Having a solid foundation for real-world ML is the main cause of success for new initiatives, and is a stimulating area of research and engineering in its own right, but the execution of ML can even be challenging for companies with mature engineering strength, and it goes without saying that there can be drawbacks and misconceptions in attempts to create the jump among machine learning research and ML in production environments. A regularly overshadowed and often under-appreciated feature of getting it right is the infrastructure that allows robust, well-managed research and serves customers in production applications.
The Benefits & Practice
It’s critical to make sure the proper protocols and practices are well-known to continue reaping the benefits of a well-designed ML foundation.
One area is perfect governance. This covers everything from ethical distresses to regulatory requirements. You should aim to create the governance process as smoothly as possible. Likewise, historical tracking is another key component here and helps assuage temporal drift. Model tracking over time is hard, and wants fine-grained temporal data; a distributed model logging framework, such as an internal tool we made called Rubicon, can help possess track of your model training, testing, and deployment history.
With historical tracking, retrain and loss thresholds are user-provided and are used to repeatedly refresh models over time.
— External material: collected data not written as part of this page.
/-- The cores of a partition in a placement instance (R130, R302). -/
def State.instCores (s : State) (p place inst : Nat) : List Nat :=
  (((s.partAt p).map (·.cores)).getD []).filter fun c => decide (4 ≤ place) || instOf s.pkg c place == inst

/-- The free slots of a list of cores, as core and slot (R307). -/
def State.slotsFree (s : State) (cores : List Nat) : List (Nat × Nat) :=
  cores.flatMap fun c => ((upTo 2).filter fun x => (s.inSlot c x).isNone).map fun x => (c, x)

/-- The first of the largest values. -/
def argMax (f : Nat → Nat) : List Nat → Option Nat
  | [] => none
  | x :: r => match argMax f r with
    | some y => some (if f y ≤ f x then x else y)
    | none => some x

/-- The placement instance of a record (R130, R302): the launching thread's, or the one with the most free slots. -/
def State.chooseInst (s : State) (p place : Nat) (core : Option Nat) : Nat :=
  if 4 ≤ place then s.pkg
  else match core with
  | some c => instOf s.pkg c place
  | none =>
    let insts := sortN ((((s.partAt p).map (·.cores)).getD []).map fun c => instOf s.pkg c place)
    (argMax (fun i => (s.slotsFree (s.instCores p place i)).length) insts).getD 0

/-- The lowest CAUSE that applies to a launch record, 0 for none (R129, R130, R303, R327, R228). -/
def State.launchCause (s : State) (vd : Nat) (svc : Bool) (b : List Byte) : Nat :=
  let p := vdPart vd
  let f := recN b
  let w := f 16 8
  let place := bitsN (f 3 1) 0 3
  let lanes := f 14 1
  if f 0 2 ≠ 1 then 1
  else if bitsN (f 2 1) 3 5 ≠ 0 ∨ bitsN (f 3 1) 3 5 ≠ 0 ∨ bitsN (f 15 1) 5 3 ≠ 0 ∨ bitN w 57 then 2
  else if place = 0 ∨ 5 < place ∨ f 4 4 = 0 ∨ f 8 6 % 4 ≠ 0 ∨ lanes < 8 ∨ 64 < lanes ∨ lanes % 8 ≠ 0 ∨ bitsN w 0 48 % 64 ≠ 0 ∨
      (bitN (f 2 1) 1 = false ∧ bitsN w 58 6 ≠ 0) then 3
  else if slotsOf place (1 + (s.podShares p).length) < f 4 4 then 4
  else if (match s.locateFor p vd .fetch (f 8 6) 4, s.locateFor p vd .store (bitsN w 0 48) 64 with
      | .ok _, .ok _ => false
      | _, _ => true) then 5
  else if 4096 ≤ (s.tasks.filter fun k => k.part == p && s.threads.any fun t => t.2.part == p && t.2.task == k.num &&
      t.2.res == .waiting).length then 6
  else if (s.freeAreas vd (f 4 4)).length < f 4 4 then 7
  else if bitN (f 2 1) 2 ∧ ¬ svc then 8
  else 0

/-- A thread at its start (R11, R326): arguments, stack, entry; everything else 0, VILL set. -/
def newThread (p vd task tid : Nat) (entry stack : Word) (args : List Word) (grbase : Nat) (svc : Bool) (now : Nat) : Thread where
  res := .waiting
  part := p
  vdev := vd
  task := task
  tid := tid
  core := 0
  slot := 0
  entered := now
  considered := 0
  residentAt := 0
  saveSlot := none
  migrateAt := none
  migrated := false
  regs := [0, 0, stack] ++ padTo 4 0 args ++ List.replicate 25 0
  pc := entry
  wait := none
  pend := none
  anchor := none
  queue := []
  retq := []
  qregs := List.replicate 8 []
  nextTag := 1
  tokens := List.replicate 12 0
  vregs := []
  vlive := 0
  vspan := []
  masks := []
  tiles := []
  tdirty := 0
  ch := []
  chValid := false
  chPend := false
  chFmt := 0
  chCount := 0
  vcfg := word (2 ^ 63)
  vl := 0
  vlmax := 0
  vstart := 0
  vstop := 0
  avl := 0
  strip := 0
  octets := 0
  stripOct := 0
  carried := false
  flags := 0
  hintdrop := 0
  overlaps := 0
  lastOverlap := 0
  tcause := 0
  tpc := 0
  tvec := 0
  taddr := 0
  telem := 0
  tqimg := 0
  grbase := word grbase
  trapPc := 0
  vstopPast := none
  cfgDirty := false
  imgq := []
  svc := svc
  handler := false
  undstat := 0
  undEnable := true
  replayed := 0
  loop := {
    stage := .none, open_ := false, trip := 0, tReg := 0, iReg := 0, vF := 0, vL := 0, d := 0, head := 0, init := [], iter := 0
    lends := false, body := [], vcfg := 0, vl := 0, vlmax := 0, ret := 0, retPend := none, retAnchor := none, retQueue := []
    retVl := 0, retVstop := 0, retChain := false, capDie := 0, vtrap := false, flags := 0, cause0 := 0, lendPc := none, idx := 0
    disagree := false, depart := none, conf := none, pinned := false, late := none }
  leases := List.replicate 3 Lease.none
  stall := 0
  bopen := false
  bdead := false
  blines := 0
  bname := 0
  bcause := 0
  bserial := 0
  bcur := none
  seen := []
  stale := none
  localReq := 0
  remote := 0
  offpkg := 0
  nest := List.replicate 6 { count := 0, ss := 0, ds := 0 }
  ceng := []
  crun := none
  cstop := none
  cseq := 0
  faddr := 0
  faulted := false
  arrivals := []
  binds := []
  savedBanks := []

/-- Two submissions come from one port or one thread (R303). -/
def Source.same : Source → Source → Bool
  | .thread h _ _, .thread k _ _ => h == k
  | .port v n, .port w m => v == w && n == m
  | .management _, .management _ => true
  | _, _ => false

/-- A status word of R130. -/
def launchStatus (task cause : Nat) : Nat := packN [(if cause = 0 then task else 0, 0), (cause, 32), (boolN (cause != 0), 63)]

/-- A port's status written, BUSY cleared with it (R302). -/
def Port.status (x : Port) (task cause : Nat) : Port :=
  { x with task := if cause = 0 then task else 0, cause := cause, seq := (x.seq + 1) % 2 ^ 16, busy := false, err := cause != 0 }

/-- A virtual device's port changed. -/
def State.modPort (s : State) (vd n : Nat) (f : Port → Port) : State :=
  match s.vdevAt vd with
  | some v => s.setVdev vd { v with ports := setAt Port.reset v.ports n (f (v.ports.getD n Port.reset)) }
  | none => s

/-- The status of a decided submission delivered where it came from (R130, R302, R387). -/
def State.deliverStatus (s : State) (src : Source) (task cause : Nat) : State :=
  match src with
  | .thread h q tag => s.modTh h fun t => t.deliver q tag (word (launchStatus task cause))
  | .port vd n => s.modPort vd n fun x => x.status task cause
  | .management _ => { s with mgmt := s.mgmt.status task cause }

/-- The TIDs of a task that this package places (R307): all, or with PLACE 5 this package's range. -/
def State.ownTids (s : State) (p place threads : Nat) : List Nat :=
  if place = 5 then
    let before := (((s.podShares p).filter fun a => decide (a.pkg < s.pkg)).map (·.slots)).foldl (· + ·) 0
    let mine := 2 * (((s.partAt p).map (·.cores)).getD []).length
    ((upTo mine).map fun i => before + i).filter fun i => decide (i < threads)
  else upTo threads

/-- The threads of an accepted record (R10, R327), in ascending TID order. -/
def State.addThreads (s : State) (p vd task : Nat) (b : List Byte) : List (Nat × Nat) → State
  | [] => s
  | x :: r =>
    let f := recN b
    let t := newThread p vd task x.1 (word (f 8 6)) (word (f 24 8)) ((upTo 4).map fun i => word (f (32 + 8 * i) 8)) x.2 (bitN (f 2 1) 2) s.time
    { s.setTh s.nextH t with nextH := s.nextH + 1 }.addThreads p vd task b r
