/-- R131, R132 and the registers' own rules: what sysrd reads of every register of R131. Which word VCP names while the queue is empty is
the model's choice (log 62).
It says that exec answers a next state for: sysrd. -/
def Obligations.SystemRegisterReads : Prop :=
  let reads := fun (n : BitVec 12) (v : State → Thread → Nat) => ∀ (d : BitVec 5) s h t, Ready s h t →
    ∃ u, exec (.sysrd d n) s = .next (s.setTh h u) ∧ u = { t with regs := u.regs, pc := t.pc + 4 } ∧
      ∀ k, u.reg k = if k = d ∧ d ≠ 0 then BitVec.ofNat 64 (v s t) else t.reg k
  let bits := fun (t : Thread) (f : Lease → Bool) => ((List.range 3).map fun c => boolN (f (t.lease c)) * 2 ^ c).sum
  reads 0x000 (fun _ t => t.tid % 2 ^ 22) ∧ reads 0x001 (fun _ t => t.task % 2 ^ 32) ∧
  reads 0x002 (fun s t => t.slot % 2 + t.core % 1024 * 2 + s.pkg % 2 ^ 11 * 2 ^ 11) ∧
  reads 0x003 (fun _ t => 1 + 2 ^ 16 + 2 ^ 24 + 2 ^ 32 + 64 * 2 ^ 40 + 2 ^ 48 + boolN t.svc * 2 ^ 49 + boolN t.handler * 2 ^ 50) ∧
  reads 0x010 (fun _ t => t.vcfg.toNat % 2 ^ 7 + t.vcfg.toNat / 2 ^ 8 % 2 ^ 6 * 2 ^ 8 + t.vcfg.toNat / 2 ^ 63 * 2 ^ 63) ∧
  reads 0x011 (fun _ t => t.vl % 2 ^ 15) ∧ reads 0x012 (fun _ t => t.vlmax) ∧ reads 0x013 (fun _ t => t.vstart % 2 ^ 15) ∧
  reads 0x014 (fun _ t => t.vstop.toNat) ∧
  reads 0x015 (fun _ t => match t.queue with
    | [] => (t.pc.toNat + 4) % 2 ^ 48 + 2 ^ 63
    | e :: _ => e.pc.toNat % 2 ^ 48 + t.queue.length % 2 ^ 7 * 2 ^ 48) ∧
  reads 0x016 (fun _ t => t.avl.toNat) ∧
  reads 0x020 (fun s t => (s.coreAt t.core).own.toNat + (s.coreAt t.core).next.toNat * 2 ^ 16) ∧
  reads 0x021 (fun s t => t.octets.toNat + ((List.range 8).filter fun b => t.octets.getLsbD b).length * 2 ^ 8 + boolN t.carried * 2 ^ 12 +
    boolN ((List.range 8).any fun b => t.octets.getLsbD b && (s.coreAt t.core).own.toNat / 4 ^ b % 4 == 3) * 2 ^ 13) ∧
  reads 0x030 (fun s t => (s.coreAt t.core).bankMode.toNat + (s.coreAt t.core).bankOwn.toNat * 2 ^ 24) ∧
  reads 0x040 (fun _ t => t.tcause.toNat) ∧ reads 0x041 (fun _ t => t.tpc.toNat) ∧ reads 0x042 (fun _ t => t.tvec.toNat) ∧
  reads 0x043 (fun _ t => t.taddr.toNat) ∧ reads 0x044 (fun _ t => t.telem.toNat) ∧ reads 0x045 (fun _ t => t.tqimg.toNat) ∧
  reads 0x050 (fun _ t => t.undstat.toNat) ∧ reads 0x051 (fun _ t => boolN t.undEnable + t.replayed.toNat * 2 ^ 32) ∧
  reads 0x060 (fun _ t => boolN t.bopen + boolN t.bdead * 2 + t.blines.toNat * 2 ^ 2 + t.bname.toNat * 2 ^ 16 + t.bcause.toNat * 2 ^ 32 +
    t.bserial.toNat * 2 ^ 40) ∧
  reads 0x070 (fun _ t => bits t (·.held) + bits t (·.req) * 2 ^ 4 + bits t (·.revoked) * 2 ^ 8 + t.stall.toNat * 2 ^ 16) ∧
  reads 0x080 (fun _ t => t.hintdrop.toNat) ∧ reads 0x090 (fun _ t => t.flags.toNat) ∧ reads 0x0A0 (fun _ t => t.grbase.toNat) ∧
  reads 0x0B0 (fun _ t => boolN t.chValid + boolN t.chPend * 2 + t.chFmt.toNat * 2 ^ 8 + t.chCount % 2 ^ 14 * 2 ^ 16) ∧
  reads 0x0C0 (fun s t => ((s.partAt t.part).map fun p => p.registry.length).getD 0 % 2 ^ 9 + t.overlaps.toNat * 2 ^ 16 + t.lastOverlap.toNat * 2 ^ 32)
In turn, this leads to more unified model reproducibility — the instant ability to produce historical models for validation against current data conditions — and a strong understanding of where drift has happened along with the areas it has exaggerated. Also, practicing journaled knowledge retention mitigates context loss (how many of us have returned to even simple projects and asked “what is going on here?!”), and guarantees that even though models are being restrained and published automatically based on time, changes to the underlying code and simple updates are easily identified.
The burden on model developers here is three-fold:
Explicit test creation is required. This needs configurations for variables like the time period of data for training and hyper-parameter selection. It’s not planned to stop human error but is a remunerated cost over time.
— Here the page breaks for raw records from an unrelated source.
/-- What setMasks leaves and gives. -/
@[simp] theorem Thread.setMasks_masks (t : Thread) (x : Memory) : (t.setMasks x).masks = x := rfl
@[simp] theorem Thread.setMasks_res (t : Thread) (x : Memory) : (t.setMasks x).res = t.res := rfl
@[simp] theorem Thread.setMasks_part (t : Thread) (x : Memory) : (t.setMasks x).part = t.part := rfl
@[simp] theorem Thread.setMasks_vdev (t : Thread) (x : Memory) : (t.setMasks x).vdev = t.vdev := rfl
@[simp] theorem Thread.setMasks_task (t : Thread) (x : Memory) : (t.setMasks x).task = t.task := rfl
@[simp] theorem Thread.setMasks_tid (t : Thread) (x : Memory) : (t.setMasks x).tid = t.tid := rfl
@[simp] theorem Thread.setMasks_core (t : Thread) (x : Memory) : (t.setMasks x).core = t.core := rfl
@[simp] theorem Thread.setMasks_slot (t : Thread) (x : Memory) : (t.setMasks x).slot = t.slot := rfl
@[simp] theorem Thread.setMasks_regs (t : Thread) (x : Memory) : (t.setMasks x).regs = t.regs := rfl
@[simp] theorem Thread.setMasks_pc (t : Thread) (x : Memory) : (t.setMasks x).pc = t.pc := rfl
@[simp] theorem Thread.setMasks_wait (t : Thread) (x : Memory) : (t.setMasks x).wait = t.wait := rfl
@[simp] theorem Thread.setMasks_pend (t : Thread) (x : Memory) : (t.setMasks x).pend = t.pend := rfl
@[simp] theorem Thread.setMasks_queue (t : Thread) (x : Memory) : (t.setMasks x).queue = t.queue := rfl
@[simp] theorem Thread.setMasks_retq (t : Thread) (x : Memory) : (t.setMasks x).retq = t.retq := rfl
@[simp] theorem Thread.setMasks_qregs (t : Thread) (x : Memory) : (t.setMasks x).qregs = t.qregs := rfl
@[simp] theorem Thread.setMasks_tokens (t : Thread) (x : Memory) : (t.setMasks x).tokens = t.tokens := rfl
@[simp] theorem Thread.setMasks_vregs (t : Thread) (x : Memory) : (t.setMasks x).vregs = t.vregs := rfl
@[simp] theorem Thread.setMasks_tiles (t : Thread) (x : Memory) : (t.setMasks x).tiles = t.tiles := rfl
@[simp] theorem Thread.setMasks_ch (t : Thread) (x : Memory) : (t.setMasks x).ch = t.ch := rfl
@[simp] theorem Thread.setMasks_vcfg (t : Thread) (x : Memory) : (t.setMasks x).vcfg = t.vcfg := rfl
@[simp] theorem Thread.setMasks_vl (t : Thread) (x : Memory) : (t.setMasks x).vl = t.vl := rfl
@[simp] theorem Thread.setMasks_vlmax (t : Thread) (x : Memory) : (t.setMasks x).vlmax = t.vlmax := rfl
@[simp] theorem Thread.setMasks_vstart (t : Thread) (x : Memory) : (t.setMasks x).vstart = t.vstart := rfl
@[simp] theorem Thread.setMasks_vstop (t : Thread) (x : Memory) : (t.setMasks x).vstop = t.vstop := rfl
@[simp] theorem Thread.setMasks_avl (t : Thread) (x : Memory) : (t.setMasks x).avl = t.avl := rfl
@[simp] theorem Thread.setMasks_flags (t : Thread) (x : Memory) : (t.setMasks x).flags = t.flags := rfl
@[simp] theorem Thread.setMasks_tvec (t : Thread) (x : Memory) : (t.setMasks x).tvec = t.tvec := rfl
@[simp] theorem Thread.setMasks_handler (t : Thread) (x : Memory) : (t.setMasks x).handler = t.handler := rfl
@[simp] theorem Thread.setMasks_loop (t : Thread) (x : Memory) : (t.setMasks x).loop = t.loop := rfl
@[simp] theorem Thread.setMasks_leases (t : Thread) (x : Memory) : (t.setMasks x).leases = t.leases := rfl
@[simp] theorem Thread.setMasks_bopen (t : Thread) (x : Memory) : (t.setMasks x).bopen = t.bopen := rfl
@[simp] theorem Thread.setMasks_svc (t : Thread) (x : Memory) : (t.setMasks x).svc = t.svc := rfl
@[simp] theorem Thread.setMasks_chPend (t : Thread) (x : Memory) : (t.setMasks x).chPend = t.chPend := rfl
@[simp] theorem Thread.setMasks_vlive (t : Thread) (x : Memory) : (t.setMasks x).vlive = t.vlive := rfl
@[simp] theorem Thread.setMasks_vspan (t : Thread) (x : Memory) : (t.setMasks x).vspan = t.vspan := rfl
@[simp] theorem Thread.setMasks_tdirty (t : Thread) (x : Memory) : (t.setMasks x).tdirty = t.tdirty := rfl
@[simp] theorem Thread.setMasks_vstopPast (t : Thread) (x : Memory) : (t.setMasks x).vstopPast = t.vstopPast := rfl
@[simp] theorem Thread.setMasks_arrivals (t : Thread) (x : Memory) : (t.setMasks x).arrivals = t.arrivals := rfl
@[simp] theorem Thread.setMasks_ceng (t : Thread) (x : Memory) : (t.setMasks x).ceng = t.ceng := rfl
@[simp] theorem Thread.setMasks_crun (t : Thread) (x : Memory) : (t.setMasks x).crun = t.crun := rfl
@[simp] theorem Thread.setMasks_cstop (t : Thread) (x : Memory) : (t.setMasks x).cstop = t.cstop := rfl
@[simp] theorem Thread.setMasks_binds (t : Thread) (x : Memory) : (t.setMasks x).binds = t.binds := rfl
Success/Accuracy definitions must be defined in advance. This is a matter of range for model variance over time, well-defined as a compromise between business requirements and technical limitations.
Knowledge of the language of model implementation required. While this is a technical hurdle, it lets for very permissive test definitions.
Finally, to democratize machine learning and fully harness its potential, organizations must be capable of creating experiments repeatedly and automatically verified. Setting up this foundational environment is what permits us to improve brilliant algorithms that deliver value at scale and I hope it can be used as a guide for your organization, too.